Catch Me a Killer is a 2024 11-part true crime television series set in South Africa, based on cases worked on by forensic psychologist and police investigator Micki Pistorius in the 1990s. It stars British actress Charlotte Hope as Pistorius.

==Premise==
The series is based on the autobiography of the same name by South African forensic psychologist and police investigator Micki Pistorius, who was instrumental in securing convictions for many serial killers in the late 1990s.

==Cast==
- Charlotte Hope as Micki Pistorius
- Donna Cormack-Thomson as Erika
- Steven John Ward as Mark
- Vaughn Lucas as AJ Oliver
- Grant Ross as Jannie
- Sean Cameron Michael as Robert Ressler

==Production==
South African playwright and screenwriter Amy Jephta was lead writer on the series, with other writers being Sarah Hooper, Jessica Ruston, and Oliver Frampton. It is directed by Rene van Rooyen, Tracey Larcombe, and Brett Michael-Innes. Pistorius was a consultant on the series, and also provided emotional support to Hope during filming.

The series was co-produced by the German production company Night Train Media, along with CMak (UK) and M-Net (SA).

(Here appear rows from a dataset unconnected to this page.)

/-- VERDICT_ARRIVAL: every lane has its verdict; records are written, PAGE and OWN lanes are taken out of the access
and the rest may commit (R125 to R128, R336). -/
def State.verdicts (s : State) (a : Access) : State :=
  let w := s.wg a.wg
  let ls := a.lanes.map fun x => if x.verdict == .waiting then { x with verdict := s.laneVerdict w a.kind x } else x
  let new := ls.filter fun x => (a.lanes.any fun y => y.lane == x.lane && y.verdict == .waiting)
  let bad := new.filter fun x => x.verdict == .page || x.verdict == .own
  let s1 := s.modAcc a.id fun b => { b with lanes := ls.filter fun x => !bad.contains x }
  let s2 := s1.verdictRecords a bad
  let s3 := bad.foldl (fun acc x => if x.verdict == .page then acc.pageOne a x else acc.ownOne a x) s2
  s3.settleAcc a.id

/-- The verdicts of an access whose region pre-emption has discarded: a fault that is met writes its records, and no more comes of
it (R336). -/
def State.lateVerdicts (s : State) (a : Access) : State :=
  let w := s.wg a.wg
  let ls := a.lanes.map fun x => { x with verdict := s.laneVerdict w a.kind x }
  let s1 := s.verdictRecords a (ls.filter fun x => x.verdict == .page || x.verdict == .own)
  (s1.modAcc a.id fun b => { b with lanes := ls.filter fun x => x.verdict == .waiting }).settleAcc a.id

/-! ## Performing an access -/

/-- A write that still waits for a wider scope (R148). -/
def State.await (s : State) (a : Access) (x : LaneAcc) (kind key : Nat) : State :=
  let w := s.wg a.wg
  let u : Unacked := { wg := a.wg, team := a.team, lanes := a.stands x, colour := a.colour, kind := kind, die := w.die,
                       cluster := clusterOf w.core, key := key, bytes := a.bytes, data := x.data }
  { s with unacked := s.unacked ++ [u] }

/-- The owner record of a dropped store or join (R133, R138, R267) (DEDUCED, log 34). -/
def State.nonMono (s : State) (a : Access) (x : LaneAcc) : State :=
  s.ownerRecord (s.wg a.wg).ctx (accRecord a (s.wg a.wg) x 0x0D none)

/-- A load's value (R131, R72, R224, R235). -/
def State.loadOne (s : State) (a : Access) (x : LaneAcc) (key : Nat) : State × Nat :=
  let w := s.wg a.wg
  let cl := clusterOf w.core
  match x.kind, s.viewFill x.kind x.home x.ia (s.ctx w.ctx).world with
  | .lattice, _ => (s, readLE s.mem key a.bytes)
  | .host, _ => if a.hint == .ro then s.roLoad w.die cl key a.bytes true w.die (x.ia / 65536) else s.l2Read key a.bytes
  | _, some (s1, v) =>
    match a.hint with
    | .ro => s1.viewRo w.die cl key a.bytes x.ia v x.home
    | .nocc => (s1, sectorBytes v x.ia a.bytes)
    | _ => s1.viewCached w.die cl key a.bytes x.ia v
  | k, none =>
    match a.hint with
    | .ro => s.roLoad w.die cl key a.bytes false x.home (x.ia / 65536)
    | .nocc => s.noccLoad w.die cl key a.bytes
    | _ => s.clusterLoad w.die cl (k == .peer) key a.bytes

/-- A store (R132, R133): one to a peer or to host memory is sent, and its bytes change there when it arrives (R354)
(DEDUCED, log 37). -/
def State.storeOne (s : State) (a : Access) (x : LaneAcc) (key : Nat) : State :=
  let w := s.wg a.wg
  let cl := clusterOf w.core
  match x.kind with
  | .lattice =>
    let v := storeValue x.ltype a.bytes (readLE s.mem key a.bytes) x.data
    let s1 := s.latticeWrite x.home x.ia key a.bytes v.1
    if v.2 then s1.nonMono a x else s1
  | .peer => s.await a x 1 key
  | .host => s.await a x 2 key
  | _ => (s.clusterStore w.die cl key a.bytes x.data).await a x 0 key

/-- A join (R138). -/
def State.joinOne (s : State) (a : Access) (x : LaneAcc) (key : Nat) : State :=
  match joinValue x.ltype a.bytes (readLE s.mem key a.bytes) x.data with
  | some v => s.latticeWrite x.home x.ia key a.bytes v
  | none => s.nonMono a x

/-- An atomic: the old value, and the memory after it (R139 to R142). -/
def State.atomOne (s : State) (a : Access) (op : AtomOp) (x : LaneAcc) (key : Nat) : State × Nat :=
  let w := s.wg a.wg
  match x.kind, op with
  | .lattice, .add =>
    let slotKey := key + 4 * (w.ldie % 32)
    let old := readLE s.mem slotKey 4
    if 2 ^ 31 ≤ x.data then (s.nonMono a x, old)
    else (s.latticeWrite x.home (x.ia + 4 * (w.ldie % 32)) slotKey 4 (slotAdd old x.data), old)
  | .lattice, _ =>
    let old := readLE s.mem key a.bytes
    (s.latticeWrite x.home x.ia key a.bytes (max old x.data), old)
  | _, op =>
    let cl := clusterOf w.core
    let s0 := s.dropWords fun c => c.die == w.die && c.cluster == cl && (wordsOf key a.bytes).contains c.word
    let (s1, old) := s0.l2Read key a.bytes
    (s1.l2Write key a.bytes (atomResult op (8 * a.bytes) old x.data x.data2), old)

/-- The value in registers: sizes of 8 and 16 bits zero-extend (R122). -/
def destRegs (dest n v : Nat) : List (Nat × BitVec 32) := spread dest ((n + 3) / 4) v

/-- A result that returns to the threads of an access lane; the threads go on. -/
def State.accResult (s : State) (a : Access) (x : LaneAcc) (v : Nat) : State :=
  let ls := s.lanesFor a x
  let o : Out := { id := a.id, ready := true, regs := if a.uniform then [] else destRegs a.dest a.bytes v, p6 := none,
                   flags := 0 }
  let s1 := ls.foldl (fun acc l => acc.modThread a.wg a.team l fun th => th.addOut o) s
  let s2 := if a.uniform then s1.modTeam a.wg a.team fun t =>
      { t with uouts := t.uouts ++ [{ id := a.id, ready := true, regs := [(a.dest, BitVec.ofNat 64 v)] }] }
    else s1
  s2.accGoOn a ls

/-- A threshold load at its cell: it passes at once, or waits (R136) (DEDUCED, log 29). -/
def State.thresholdOne (s : State) (a : Access) (x : LaneAcc) (key : Nat) : State :=
  let w := s.wg a.wg
  let c := readLE s.mem key (cellBytes x.ltype)
  let now := (s.ctx w.ctx).cycles.toNat
  let bring (o : Out) (st : State) : State := st.modThread a.wg a.team x.lane fun th =>
    { th with outs := (th.outs.filter fun q => !(a.again && q.id == a.id)) ++ [o] }
  if passed x.ltype c x.data || a.limit == 0 then
    let o : Out := { id := a.id, ready := true, regs := destRegs a.dest a.bytes (thresholdValue x.ltype c),
                     p6 := some (passed x.ltype c x.data), flags := 0 }
    (bring o s).accGoOn a [x.lane]
  else
    let o : Out := { id := a.id, ready := false, regs := [], p6 := none, flags := 0 }
    let y : Waiter :=
      { id := a.id, wg := a.wg, team := a.team, lane := x.lane, cell := true, pc := a.pc, bytes := a.bytes,
        home := x.home, va := x.va, ia := x.ia, ltype := x.ltype, threshold := x.data, dest := a.dest, start := now,
        limit := a.limit, polling := false, nextPoll := 0, engine := .copy, abandoned := false }
    let s1 : State := { s with waiters := s.waiters ++ [y.begun s now] }
    (bring o s1).accGoOn a [x.lane]

/-- A shape entry, its reserved bits zero (R188, R100). -/
def shapeEntry (v : Nat) : BitVec 256 :=
  BitVec.ofNat 256 (v % 8 + (v / 2 ^ 64) % 2 ^ 160 * 2 ^ 64)

/-- Would a part of an access consume a poisoned word (R237): a store consumes the cell of a lattice that it is compared with. -/
def State.partPoisoned (s : State) (a : Access) (x : LaneAcc) : Bool :=
  (a.kind != .store || x.kind == .lattice) &&
    match s.keyOf x.home x.ia with
    | some key => s.spoiled x.kind x.home x.ia (s.ctx (s.wg a.wg).ctx).world key a.bytes
    | none => false

/-- One lane's part of an access is performed at its execution point. -/
def State.performOne (s : State) (a : Access) (x : LaneAcc) : State :=
  let w := s.wg a.wg
  match s.keyOf x.home x.ia with
  | none => s
  | some key =>
    match a.kind with
    | .load => let (s1, v) := s.loadOne a x key; s1.accResult a x v
    | .store => (s.storeOne a x key).accGoOn a (s.lanesFor a x)
    | .join => (s.joinOne a x key).accGoOn a (s.lanesFor a x)
    | .atomic op =>
      let (s1, old) := s.atomOne a op x key
      let s2 := s1.accResult a x old
      if acqOrder a.order then s2.acquireHalf w.die (clusterOf w.core) (atomScope x.kind) false else s2
    | .threshold => s.thresholdOne a x key
    | .shape n =>
      let (s1, v) := s.loadOne a x key
      (s1.modWg a.wg fun y => { y with shapes := spSet y.shapes n (shapeEntry v) }).accGoOn a (s.lanesFor a x)

/-- Parts of an access that would consume poisoned words: one owner and one operator record for each page, and their threads leave
(R237, R334). -/
def State.partsPoisoned (s : State) (a : Access) (bad : List LaneAcc) : State :=
  let w := s.wg a.wg
  let record (acc : State) (here : List LaneAcc) : State :=
    match here with
    | [] => acc
    | x :: _ => acc.dataError w.ctx x.home (opKindCode a.kind) (x.ia / 65536) (laneCount a here) (accRecord a w x 0x0E none)
  if bad.isEmpty then s
  else ((byPage bad).foldl record s).withoutWord a.wg a.team (bad.flatMap (s.lanesFor a))

/-- Does a part of an access touch the cell of a threshold load of its own thread that still waits, or begins again: it stands after
that load (R248 case 1). -/
def State.behindWait (s : State) (a : Access) (x : LaneAcc) : Bool :=
  let meets (wg team lane home ia ltype : Nat) : Bool :=
    wg == a.wg && team == a.team && (s.lanesFor a x).contains lane && home == x.home
      && decide (ia < x.ia + a.bytes) && decide (x.ia < ia + cellBytes ltype)
  (s.waiters.any fun y => y.cell && meets y.wg y.team y.lane y.home y.ia y.ltype)
    || (!a.again && s.accs.any fun b => b.again && b.lanes.any fun y => meets b.wg b.team y.lane y.home y.ia y.ltype)

/-- Is a write to one of `n` bytes on its way from a workgroup's cluster: what would read or write them there stands after it
(R248 case 1). -/
def State.onTheWay (s : State) (w : Wg) (home ia n : Nat) : Bool :=
  match s.keyOf home ia with
  | some key => s.unacked.any fun u => u.kind != 0 && u.die == w.die && u.cluster == clusterOf w.core
      && decide (u.key < key + n) && decide (key < u.key + u.bytes)
  | none => false

/-- Can a part of an access be performed now: its page must not be on the move (R364), and the links it needs must still carry it
(R350, R355). -/
def State.performable (s : State) (a : Access) (x : LaneAcc) : Bool :=
  x.verdict == .mapped && !a.discarded && !s.behindWait a x && s.linked x.kind (s.wg a.wg).die x.home x.ia
    && (s.keyOf x.home x.ia).isSome && !s.onTheWay (s.wg a.wg) x.home x.ia a.bytes
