-- ==== Sys2Proof/Machine/Percale.lean ====
section
/-!
DEFINITION. What Percale does for the operations of spec/20, spec/22 and spec/23: publishing page tables (R209, R328 to
R330), lattice frames (R266), invalidation (R317), resets and scrubs (R344, R373), keys (R370), freezing (R339), sealing
and unsealing (R342, R343), and the resources of a core (R9, R214, R226).
-/
namespace Sys2Proof.Machine

/-! ## Coherent reads -/

/-- A byte at the point of coherence: an owned dirty word shows (R261). -/
def State.coherentByte (s : State) (key : Nat) : BitVec 8 :=
  match findFirst (fun c => c.owned && c.word == key / 4) s.cwords with
  | some c => byteOf c.value (key % 4)
  | none => spGet s.mem key
def State.coherentRead (s : State) (key n : Nat) : Nat :=
  match n with
  | 0 => 0
  | k + 1 => (s.coherentByte key).toNat + 256 * s.coherentRead (key + 1) k

/-! ## Page tables (R328) -/

def worldOperator : BitVec 16 := 0xFFF0
def worldAuditor : BitVec 16 := 0xFFF1

/-- Where the content of a frame of a die is now that a drain may have moved it (R364). -/
def State.frameNow (s : State) (die f : Nat) : Option Nat × Nat :=
  match findFirst (fun m => m.moved.isSome && !m.host && m.frame == f) (s.die die).published with
  | some m => m.spot die
  | none => (some die, f)

/-- An entry of a table: HOST and ADDR; none where it makes its pages unmapped. -/
def State.tableEntry (s : State) (die table i : Nat) (leaf : Bool) : Option (Bool × Nat) :=
  let spot := s.frameNow die table
  let held := match spot with
    | (some h, f) => (s.frameOf h f).owner == worldOperator
    | (none, _) => true
  if held then
    let x := s.coherentRead (spotKey spot + 8 * i) 8
    let host := (x / 2) % 2 == 1
    if x % 2 == 1 && (x / 4) % 2 ^ 14 == 0 && x / 2 ^ 52 == 0 && (leaf || !host) then
      some (host, (x / 2 ^ 16) % 2 ^ 36)
    else none
  else none

/-- The indices of a table whose spans of `size` pages from `base` meet the pages lo to hi − 1. -/
def tableSpan (base size lo hi : Nat) : List Nat :=
  if hi ≤ base || lo == hi then []
  else
    let first := (lo - base) / size
    upFrom first (min 4095 ((hi - 1 - base) / size) + 1 - first)

/-- The mappings the tables hold for the pages lo to hi − 1 of a die. -/
def State.tableMappings (s : State) (die lo hi : Nat) : List Mapping :=
  let root := (s.die die).ptroot
  if !root.getLsbD 0 then []
  else
    (tableSpan 0 (2 ^ 24) lo hi).flatMap fun i1 =>
      match s.tableEntry die (field root 16 36) i1 false with
      | none => []
      | some (_, t2) => (tableSpan (i1 * 2 ^ 24) (2 ^ 12) lo hi).flatMap fun i2 =>
        match s.tableEntry die t2 i2 false with
        | none => []
        | some (_, t3) => (tableSpan (i1 * 2 ^ 24 + i2 * 2 ^ 12) 1 lo hi).filterMap fun i3 =>
          match s.tableEntry die t3 i3 true with
          | none => none
          | some (h, a) => some { page := i1 * 2 ^ 24 + i2 * 2 ^ 12 + i3, frame := a, host := h, copying := false, moved := none }
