-- ==== Sys2Proof/Machine/Control.lean ====
section
/-!
DEFINITION. Control registers (R181): what SRDS returns and what SWRS does, register by register, under the rights of R21.
-/
namespace Sys2Proof.Machine

/-! ## Engines as registers (R194) -/

/-- Cluster under which an engine is kept: the collective engine serves the die. -/
def engineCluster (e : Engine) (cl : Nat) : Nat := if e == .collective then 0 else cl
def engineNumber : Engine → Nat
  | .copy => 0 | .gather => 1 | .collective => 2
def engineOf (n : Nat) : Engine := if n == 0 then .copy else if n == 1 then .gather else .collective

/-- An engine that has not been used. -/
def Eng.init (e : Engine) (die cl : Nat) : Eng :=
  { e := e, die := die, cluster := cl, head := 0, seqa := 0, state := 0, err := 0, seq := 0, tail := 0, last := none, next := none,
    completed := [], wg := 0, tails := [], due := none, progress := 0, producer := none, awaits := none, paused := false,
    finishing := false }
def Eng.is (x : Eng) (e : Engine) (die cl : Nat) : Bool := x.e == e && x.die == die && x.cluster == cl
/-- A context's engine. -/
def Ctx.eng (c : Ctx) (e : Engine) (die cl : Nat) : Eng :=
  (findFirst (fun x => x.is e die cl) c.engines).getD (Eng.init e die cl)
/-- Changes a context's engine. -/
def State.modEng (s : State) (c : Nat) (e : Engine) (die cl : Nat) (f : Eng → Eng) : State :=
  s.modCtx c fun x => { x with engines := f (x.eng e die cl) :: x.engines.filter fun y => !y.is e die cl }
/-- The engine that serves a workgroup. -/
def State.engFor (s : State) (w : Wg) (e : Engine) : Eng :=
  (s.ctx w.ctx).eng e w.die (engineCluster e (clusterOf w.core))
def State.modEngFor (s : State) (w : Wg) (e : Engine) (f : Eng → Eng) : State :=
  s.modEng w.ctx e w.die (engineCluster e (clusterOf w.core)) f
/-- An engine counts as running in STATE 1 and 2. -/
def Eng.running (x : Eng) : Bool := x.state == 1 || x.state == 2
/-- ENGST. -/
def Eng.status (x : Eng) : BitVec 64 := BitVec.ofNat 64 (x.state + x.err * 2 ^ 8 + x.seq.toNat % 2 ^ 48 * 2 ^ 16)

/-! ## Reading -/

/-- What an SRDS answers. -/
inductive CtlRead where
  | value (x : BitVec 64)
  | refused
  /-- No such register: the word is ILLOP (R44). -/
  | missing
  deriving DecidableEq, Repr

/-- A cell for each authority: a mask of the bits it may read; none where no field's cell holds r (R21). -/
def byAuth (auth : Nat) (op own aud : Option (BitVec 64)) (x : BitVec 64) : CtlRead :=
  match (if auth == 0 then op else if auth == 1 then own else aud) with
  | some m => .value (x &&& m)
  | none => .refused

def allBits : Option (BitVec 64) := some (BitVec.allOnes 64)

/-- Bits an exchange entry keeps (R268). -/
def xschedBits : BitVec 64 := 0xFFFF009F
/-- The register value of an exchange entry: what was written last (R275). -/
def Die.xreg (d : Die) (n : Nat) : BitVec 64 :=
  match findFirst (fun e => e.1 == n) d.xpending with
  | some e => e.2
  | none => spGet d.xsched n

/-- XSTAT (R270). -/
def State.xstat (s : State) (die : Nat) : BitVec 64 :=
  let d := s.die die
  let held := countWhere (fun l => l.held && l.target == die) s.lines
  BitVec.ofNat 64 (d.backlog.toNat + held % 2 ^ 16 * 2 ^ 16 + d.rounds.toNat * 2 ^ 32)

/-- RETCNT (R362). -/
def Die.retcntWord (d : Die) : BitVec 64 :=
  let n (p : Retired → Bool) : Nat := min 255 (countWhere p d.retired)
  let link (port : Nat) : Nat := bit1 (d.retired.contains (.link port)) * 2 ^ (32 + port)
  BitVec.ofNat 64 (n (fun r => r == .row)
    + n (fun r => match r with | .bank _ _ => true | _ => false) * 2 ^ 8
    + n (fun r => match r with | .core _ => true | _ => false) * 2 ^ 16
    + n (fun r => match r with | .lane _ _ => true | _ => false) * 2 ^ 24
    + link 0 + link 1 + link 2 + link 3)

/-- DSTATE (R363). -/
def Die.dstateWord (d : Die) : BitVec 64 :=
  BitVec.ofNat 64 (d.dstate + bit1 d.req * 4 + bit1 d.paused * 8 + d.short.toNat * 2 ^ 32)
/-- IFST (R373). -/
def Part.ifst (p : Part) : BitVec 64 :=
  let n := match p.ifstate with
    | .unlocked => 0 | .locked => 1 | .run => 2 | .error => 3
  BitVec.ofNat 64 (n + p.locks.toNat * 2 ^ 32)
/-- CTXID (R15). -/
def Ctx.ctxid (c : Ctx) : BitVec 64 :=
  BitVec.ofNat 64 (c.auth + c.world.toNat * 2 ^ 8 + c.part * 2 ^ 24 + c.handle.toNat * 2 ^ 32)
/-- FRNEXT (R335): the owner's ring, the die's operator ring, or zero. -/
def State.frnext (s : State) (c : Ctx) (die : Nat) : BitVec 64 :=
  if c.auth == 1 then BitVec.ofNat 64 (c.recNext.toNat + c.recs.length * 2 ^ 32 + c.recLost.toNat * 2 ^ 48)
  else if c.auth == 0 then
    let d := s.die die
    BitVec.ofNat 64 (d.opNext.toNat + d.opRecs.length * 2 ^ 32 + d.opLost.toNat * 2 ^ 48)
  else 0

/-- The lowest lane's thread of a group. -/
def Group.first (g : Group) (t : Team) : Thread := t.thread (lowestLane g.lanes)

/-- The engine register of an index: which engine, and which of its three registers. -/
def engineIndex (i : Nat) : Option (Engine × Nat) :=
  if 0x10 ≤ i && i < 0x1B && i % 4 != 3 then some (engineOf ((i - 0x10) / 4), i % 4) else none

/-- SRDS of an index (R181) (DEDUCED, log 57). -/
def State.readCtl (s : State) (g : Group) (w : Wg) (t : Team) (i : Nat) : CtlRead :=
  let c := s.ctx w.ctx
  let d := s.die w.die
  let p := s.part c.part
  if i == 0x000 then .value c.ctxid
  else if i == 0x001 then .value c.lstat
  else if i == 0x002 then .value t.waitlim
  else if i == 0x003 then .value (g.first t).tcause
  else if i == 0x004 then .value (g.first t).tepc
  else if i == 0x006 then byAuth c.auth none allBits none (c.reg 0x006)
  else if i == 0x007 then .value (s.frnext c w.die)
  else if i == 0x008 then byAuth c.auth allBits allBits none (s.capcause c)
  else if 0x020 ≤ i && i < 0x060 then .value (c.reg i)
  else if 0x060 ≤ i && i < 0x070 then byAuth c.auth (some 0) allBits allBits (c.reg i)
  else if i == 0x070 then byAuth c.auth allBits none none d.ptroot
  else if i == 0x071 then byAuth c.auth none allBits none (c.reg i)
  else if 0x072 ≤ i && i < 0x080 then .value 0
  else if 0x080 ≤ i && i < 0x088 then byAuth c.auth none allBits none (d.xreg (i - 0x080))
  else if i == 0x088 then byAuth c.auth allBits allBits none d.xbound
  else if i == 0x089 then byAuth c.auth none allBits none (s.xstat w.die)
  else if 0x08A ≤ i && i < 0x090 then .value 0
  else if 0x090 ≤ i && i < 0x0A0 then byAuth c.auth none allBits none (c.reg (exportKey w.die i))
  else if 0x0A0 ≤ i && i < 0x0B8 then byAuth c.auth allBits none none (spGet p.diemap (i - 0x0A0))
  else if 0x0C0 ≤ i && i < 0x0C4 then byAuth c.auth allBits none none (listGet 0 d.links (i - 0x0C0))
  else if i == 0x0C4 then byAuth c.auth allBits none allBits d.retcntWord
  else if i == 0x0C8 then byAuth c.auth allBits (some 0xFFFFFFFB) (some 0xFFFFFFF3) d.dstateWord
  else if i == 0x0C9 then byAuth c.auth allBits none none d.evachb
  else if i == 0x0CA then byAuth c.auth allBits none none d.evachn
  else if i == 0x0D0 then .value p.ifst
  else if i == 0x0D1 then .value (p.prank.setWidth 64)
  else if i == 0x0D2 then .value p.pcap
  else if i == 0x0D3 then byAuth c.auth allBits none allBits (s.hallgrp.setWidth 64)
  else if i == 0x0D4 then byAuth c.auth allBits none allBits s.hallseq
  else if 0x0D8 ≤ i && i < 0x0DC then .refused
  else if 0x100 ≤ i && i < 0x110 then byAuth c.auth none allBits none (spGet d.fmt i)
  else
    match engineIndex i with
    | some (e, 0) => .value (s.engFor w e).head
    | some (e, 1) => .value (s.engFor w e).seqa
    | some (e, _) => .value (s.engFor w e).status
    | none => .missing

/-- A read that clears: BACKLOG (R270), and the reader's SEEN (R381). -/
def State.afterRead (s : State) (w : Wg) (i : Nat) : State :=
  if i == 0x089 then s.modDie w.die fun d => { d with backlog := 0 }
  else if i == 0x008 then s.modCtx w.ctx fun c => { c with seen := 0 }
  else s

/-- SRDS by index. -/
def State.srds (s : State) (d : SReg) (i : Nat) (g : Group) (w : Wg) (t : Team) : State :=
  match s.readCtl g w t i with
  | .value x =>
    (((s.afterRead w i).modTeam g.wg g.team fun y => y.setS d.toNat x).setLstat w.ctx stOk).goOn g
  | .refused => s.refuse g w d.toNat
  | .missing => s.raiseGroup g.wg g.team g.lanes (plainTrap 0x01 0)

/-! ## Writing -/

/-- What an SWRS comes to (DEDUCED, log 47). -/
inductive CtlWrite where
  /-- Executed: the state after it and the status. -/
  | done (s : State) (st : BitVec 64)
  | refused
  | trap
  /-- The register is frozen by the partition interface. -/
  | frozen
  /-- Complete only when other agents are done. -/
  | wait
  deriving DecidableEq, Repr

/-! ### Ranges (R325, R326) -/

/-- Bits a range register keeps, by its place in the four. -/
def rangeBits (k : Nat) : BitVec 64 :=
  match k with
  | 0 => 0x7FFFFFFFFFFF0000
  | 1 => 0x7FFFFFFFFFFF0000
  | 2 => 0xFFFFFFFFF0000
  | _ => 0x1FFFF

/-- Size of a range in pages. -/
def Ctx.rpages (c : Ctx) (n : Nat) : Nat := c.rlim n + 1 - c.rbase n

/-- Do two ranges overlap in VA. -/
def Ctx.rangesMeet (c : Ctx) (n m : Nat) : Bool := decide (c.rbase n ≤ c.rlim m) && decide (c.rbase m ≤ c.rlim n)

/-- Does an IA span of pages lie inside one enabled export entry of the world on a die (R353). -/
def State.exported (s : State) (c : Ctx) (die lo n : Nat) : Bool := !(s.exportsOf c.world c.part die lo n).isEmpty

/-- Does an IA span of pages lie inside one enabled window of the context. -/
def Ctx.windowed (c : Ctx) (lo n : Nat) : Bool :=
  (upFrom 0 8).any fun m => c.windowOn m && decide (field (c.reg (0x60 + 2 * m)) 16 36 ≤ lo)
    && decide (lo + n ≤ field (c.reg (0x61 + 2 * m)) 16 36 + 1)

/-- The region a lattice range declares (R265). -/
def Ctx.regionOf (c : Ctx) (n : Nat) (attr : BitVec 64) : Region :=
  { id := field attr 8 4, base := c.roff n * 65536, size := c.rpages n * 65536, ltype := field attr 4 4 }

/-- The checks of R265; answers the region table after it. -/
def Part.declare (p : Part) (r : Region) : Option (List Region) :=
  if 9 ≤ r.ltype then none
  else
    match findFirst (fun q => q.id == r.id) p.regions with
    | some q => if q == r then some p.regions else none
    | none =>
      if p.regions.any fun q => decide (q.base < r.base + r.size) && decide (r.base < q.base + q.size) then none
      else some (p.regions ++ [r])

/-- The checks of an SWRS that sets EN (R326, R353). -/
def State.rangeOk (s : State) (c : Ctx) (n : Nat) (attr : BitVec 64) : Bool :=
  let kind := field attr 1 3
  let lo := c.roff n
  let k := c.rpages n
  decide (c.rbase n ≤ c.rlim n)
  && (upFrom 0 16).all (fun m => m == n || !c.rangeEnabled m || !c.rangesMeet n m)
  && decide (kind ≤ 5)
  && (if kind == 2 then
        match (s.part c.part).phys (field attr 12 5) with
        | none => false
        | some e => s.exported c e lo k || (decide (0xFFFFFFFFF ≤ lo) && decide (lo + k ≤ 2 ^ 36))
      else c.windowed lo k)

Production design was by Warren Gray.

==Release==
Catch Me a Killer was screened in the International Panorama section of the 2024 edition of Series Mania in Lille, France, having its French premiere on 19 February 2024. It was the first South African series to feature in Series Mania.

The series was released by South African streaming service Showmax in February 2024, and in the UK on Alibi on 5 March 2024. It became available at the same time on free streaming service SBS on Demand in Australia. The series is available in the United States and Canada on BritBox.

==Reception==
The French film festival Series Mania described Catch Me a Killer as "A female Mindhunter in the guise of a wonderfully-produced true-crime series".

==Awards and nominations==
The series won "Best Production Design – TV – Light Entertainment & Band 1 Programmes" in the British Film Designers Guild Awards, with production designer Warren Gray, supervising art director Sara Hartinger, and set decorators Anneke Botha and Annicia Bloom named as recipients.